## Goal of the exercise
Each entry must be output once more without any change.

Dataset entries

++++++

-- ==== Sys2Proof/Machine/Ops.lean ====
section
/-! DEFINITION. Machine/Ops.lean: the primitives of 00_scope.md rule R13: MemRead, MemWrite and raise, and the bounds
that every access to `next` and `current` has (20_memory.md rule R71).

The block has no trap: an error saves nothing, redirects nothing and only sets a sticky flag, so taking an
exception is `raise`, and the only way back is `clearErrors` (60_exceptions.md rules R243, R248 and R249). -/

namespace Sys2Proof.Machine

/-- MemRead: the byte at offset a (00_scope.md rule R13). -/
def Memory.read : Memory → Nat → Byte
  | [], _ => Memory.unlisted
  | (b, v) :: m, a => if a = b then v else Memory.read m a

/-- MemWrite: the memory with byte v at offset a (00_scope.md rule R13), in canonical form again. -/
def Memory.write : Memory → Nat → Byte → Memory
  | [], a, v => if v = Memory.unlisted then [] else [(a, v)]
  | (b, w) :: m, a, v =>
    if a < b then
      if v = Memory.unlisted then (b, w) :: m else (a, v) :: (b, w) :: m
    else if a = b then
      if v = Memory.unlisted then m else (a, v) :: m
    else (b, w) :: Memory.write m a v

/-- MemWrite(next, a, 1, v). An offset N or above does not exist (20_memory.md rule R71). -/
def writeNext (a : Nat) (v : Byte) (s : State) : Result :=
  if a < s.cfg.N then .next { s with next := s.next.write a v } else .fault .offsetOutOfRange

/-- MemWrite(current, a, 1, v). An offset N or above does not exist (20_memory.md rule R71). -/
def writeCurrent (a : Nat) (v : Byte) (s : State) : Result :=
  if a < s.cfg.N then .next { s with current := s.current.write a v } else .fault .offsetOutOfRange

/-- Go on from a next state; a fault or a refusal stays. -/
def andThen (x : Result) (f : State → Result) : Result :=
  match x with
  | .next s => f s
  | .fault e => .fault e
  | .refused e => .refused e

/-- The three error causes (60_exceptions.md rules R240, R241 and R242). -/
inductive ErrorCause
  | cmd
  | arg
  | len
deriving DecidableEq, Repr

/-- raise ERR_x: sets the sticky flag of the cause, and does nothing else (00_scope.md rule R13,
60_exceptions.md rules R243 and R248). -/
def raise : ErrorCause → State → State
  | .cmd, s => { s with err_cmd := true }
  | .arg, s => { s with err_arg := true }
  | .len, s => { s with err_len := true }

/-- The only action on errors clears all three flags (60_exceptions.md rule R249). -/
def clearErrors (s : State) : State := { s with err_cmd := false, err_arg := false, err_len := false }

end Sys2Proof.Machine
end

++++++

## Answer section
-- ==== Sys2Proof/Machine/Ops.lean ====
section
/-! DEFINITION. Machine/Ops.lean: the primitives of 00_scope.md rule R13: MemRead, MemWrite and raise, and the bounds
that every access to `next` and `current` has (20_memory.md rule R71).

The block has no trap: an error saves nothing, redirects nothing and only sets a sticky flag, so taking an
exception is `raise`, and the only way back is `clearErrors` (60_exceptions.md rules R243, R248 and R249). -/

namespace Sys2Proof.Machine

/-- MemRead: the byte at offset a (00_scope.md rule R13). -/
def Memory.read : Memory → Nat → Byte
  | [], _ => Memory.unlisted
  | (b, v) :: m, a => if a = b then v else Memory.read m a

/-- MemWrite: the memory with byte v at offset a (00_scope.md rule R13), in canonical form again. -/
def Memory.write : Memory → Nat → Byte → Memory
  | [], a, v => if v = Memory.unlisted then [] else [(a, v)]
  | (b, w) :: m, a, v =>
    if a < b then
      if v = Memory.unlisted then (b, w) :: m else (a, v) :: (b, w) :: m
    else if a = b then
      if v = Memory.unlisted then m else (a, v) :: m
    else (b, w) :: Memory.write m a v

/-- MemWrite(next, a, 1, v). An offset N or above does not exist (20_memory.md rule R71). -/
def writeNext (a : Nat) (v : Byte) (s : State) : Result :=
  if a < s.cfg.N then .next { s with next := s.next.write a v } else .fault .offsetOutOfRange

/-- MemWrite(current, a, 1, v). An offset N or above does not exist (20_memory.md rule R71). -/
def writeCurrent (a : Nat) (v : Byte) (s : State) : Result :=
  if a < s.cfg.N then .next { s with current := s.current.write a v } else .fault .offsetOutOfRange

/-- Go on from a next state; a fault or a refusal stays. -/
def andThen (x : Result) (f : State → Result) : Result :=
  match x with
  | .next s => f s
  | .fault e => .fault e
  | .refused e => .refused e

/-- The three error causes (60_exceptions.md rules R240, R241 and R242). -/
inductive ErrorCause
  | cmd
  | arg
  | len
deriving DecidableEq, Repr

/-- raise ERR_x: sets the sticky flag of the cause, and does nothing else (00_scope.md rule R13,
60_exceptions.md rules R243 and R248). -/
def raise : ErrorCause → State → State
  | .cmd, s => { s with err_cmd := true }
  | .arg, s => { s with err_arg := true }
  | .len, s => { s with err_len := true }

/-- The only action on errors clears all three flags (60_exceptions.md rule R249). -/
def clearErrors (s : State) : State := { s with err_cmd := false, err_arg := false, err_len := false }

end Sys2Proof.Machine
end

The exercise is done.